I also observed that speech was the most successfully predicted Cue and facial expression was the least successfully predicted cue during a collaborative task. This shows that due to divided attention during a task, mutual coordination with robot and simultaneously receiving communication cues is challenging for the user. Here speech or verbal cues facilitate in turn-taking as observed by Duncan, S. (1972) much easily than facial expressions where the user has to shift complete attention from the task to the robot.
By measuring robot-related experiences and preconceived attitudes towards robot we found that user’s have a negative attitude towards robot if exposure to robots is either too much or too little. If users have a negative preconceived attitude towards robots, then exposure to robots may only serve to reinforce this attitude. However, if users have little or no exposure to robots, then introducing them to a robot may be met with apprehension or confusion. In either case, it is important to consider users’ attitudes towards robots when designing collaborative interfaces and to try to strike a balance between exposure and preconceived attitudes.
There are several potential limitations to using communication modes for natural interface in human-robot collaboration. First, the use of communication modes may limit the ability of robots to effectively communicate with all humans alike. There are currently accessibility barriers with robot interfaces that make them inaccessible to people with visual, hearing, motor or cognitive disabilities. Second, the use of communication modes may also limit the ability of robots to effectively communicate with humans from different cultures or backgrounds. For example, if a robot only uses verbal communication, it may not be able to effectively communicate with a human who does not speak the same language.
In the future, we can explore a specific application and task focussed inquiry of an appropriate interface for the robot. For example, we may want to study whether a certain type of interface works better for tasks such as cleaning or assisting an elderly person with basic needs.

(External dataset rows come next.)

@[simp] theorem setEng_pending (k : Nat) (v : EngSt) : (setEng k v s).pending = s.pending := rfl
@[simp] theorem setEng_free (k : Nat) (v : EngSt) : (setEng k v s).free = s.free := rfl
@[simp] theorem setEng_time (k : Nat) (v : EngSt) : (setEng k v s).time = s.time := rfl
@[simp] theorem setEng_prof (k : Nat) (v : EngSt) : (setEng k v s).prof = s.prof := rfl
@[simp] theorem setEng_regs (k : Nat) (v : EngSt) : (setEng k v s).regs = s.regs := rfl
@[simp] theorem setEng_evq (k : Nat) (v : EngSt) : (setEng k v s).evq = s.evq := rfl
@[simp] theorem setEng_out (k : Nat) (v : EngSt) : (setEng k v s).out = s.out := rfl
@[simp] theorem setEng_msix (k : Nat) (v : EngSt) : (setEng k v s).msix = s.msix := rfl
@[simp] theorem setEng_msixPend (k : Nat) (v : EngSt) : (setEng k v s).msixPend = s.msixPend := rfl
@[simp] theorem setEng_msixMask (k : Nat) (v : EngSt) : (setEng k v s).msixMask = s.msixMask := rfl
@[simp] theorem setEng_disc (k : Nat) (v : EngSt) : (setEng k v s).disc = s.disc := rfl
@[simp] theorem setEng_ends (k : Nat) (v : EngSt) : (setEng k v s).ends = s.ends := rfl
@[simp] theorem setEng_lanes (k : Nat) (v : EngSt) : (setEng k v s).lanes = s.lanes := rfl
@[simp] theorem setEng_links (k : Nat) (v : EngSt) : (setEng k v s).links = s.links := rfl
@[simp] theorem setEng_recs (k : Nat) (v : EngSt) : (setEng k v s).recs = s.recs := rfl
@[simp] theorem setEng_engs (k : Nat) (v : EngSt) : (setEng k v s).engs = s.engs.put k v {} := rfl
@[simp] theorem setEng_ustore (k : Nat) (v : EngSt) : (setEng k v s).ustore = s.ustore := rfl
@[simp] theorem setEng_nstore (k : Nat) (v : EngSt) : (setEng k v s).nstore = s.nstore := rfl
@[simp] theorem setEng_dmem (k : Nat) (v : EngSt) : (setEng k v s).dmem = s.dmem := rfl
@[simp] theorem setEng_pgs (k : Nat) (v : EngSt) : (setEng k v s).pgs = s.pgs := rfl
@[simp] theorem setEng_loops (k : Nat) (v : EngSt) : (setEng k v s).loops = s.loops := rfl
@[simp] theorem setEng_heads (k : Nat) (v : EngSt) : (setEng k v s).heads = s.heads := rfl
@[simp] theorem setEng_spin (k : Nat) (v : EngSt) : (setEng k v s).spin = s.spin := rfl
@[simp] theorem setEng_sleds (k : Nat) (v : EngSt) : (setEng k v s).sleds = s.sleds := rfl
@[simp] theorem setEng_chans (k : Nat) (v : EngSt) : (setEng k v s).chans = s.chans := rfl
@[simp] theorem setEng_commons (k : Nat) (v : EngSt) : (setEng k v s).commons = s.commons := rfl
@[simp] theorem setEng_frames (k : Nat) (v : EngSt) : (setEng k v s).frames = s.frames := rfl
@[simp] theorem setEng_blanks (k : Nat) (v : EngSt) : (setEng k v s).blanks = s.blanks := rfl
@[simp] theorem setEng_dec (k : Nat) (v : EngSt) : (setEng k v s).dec = s.dec := rfl
@[simp] theorem setEng_encoded (k : Nat) (v : EngSt) : (setEng k v s).encoded = s.encoded := rfl
@[simp] theorem setEng_opcs (k : Nat) (v : EngSt) : (setEng k v s).opcs = s.opcs := rfl
@[simp] theorem setEng_betas (k : Nat) (v : EngSt) : (setEng k v s).betas = s.betas := rfl
@[simp] theorem setEng_mem (k : Nat) (v : EngSt) : (setEng k v s).mem = s.mem := rfl
@[simp] theorem setEng_lanesC (k : Nat) (v : EngSt) : (setEng k v s).lanesC = s.lanesC := rfl
@[simp] theorem setEng_claims (k : Nat) (v : EngSt) : (setEng k v s).claims = s.claims := rfl
@[simp] theorem setEng_cl (k : Nat) (v : EngSt) : (setEng k v s).cl = s.cl := rfl
@[simp] theorem setEng_port (k : Nat) (v : EngSt) : (setEng k v s).port = s.port := rfl
@[simp] theorem setEng_vault (k : Nat) (v : EngSt) : (setEng k v s).vault = s.vault := rfl
@[simp] theorem setEng_otp (k : Nat) (v : EngSt) : (setEng k v s).otp = s.otp := rfl
@[simp] theorem setEng_pwr (k : Nat) (v : EngSt) : (setEng k v s).pwr = s.pwr := rfl
@[simp] theorem setEng_dev (k : Nat) (v : EngSt) : (setEng k v s).dev = s.dev := rfl
@[simp] theorem setEng_obs (k : Nat) (v : EngSt) : (setEng k v s).obs = s.obs := rfl
@[simp] theorem fget_setEng (k : Nat) (v : EngSt) (q : Nat) (g : Fld) : fget q g (setEng k v s) = fget q g s := rfl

One possibility is to study how people work with robots in collaborative tasks. For example, how do people share control of the robot, and how does the robot’s behavior affect the workflow?
Another direction for future research is to study how people communicate with robots. For example, do people prefer to use text or voice to communicate with robots? How do people use gestures and body language to communicate with robots?
Determining the most effective methods for human-robot interaction, considering the myriad of factors that can affect the interaction, will be important for the future development of safe, efficient, and useful robotic systems.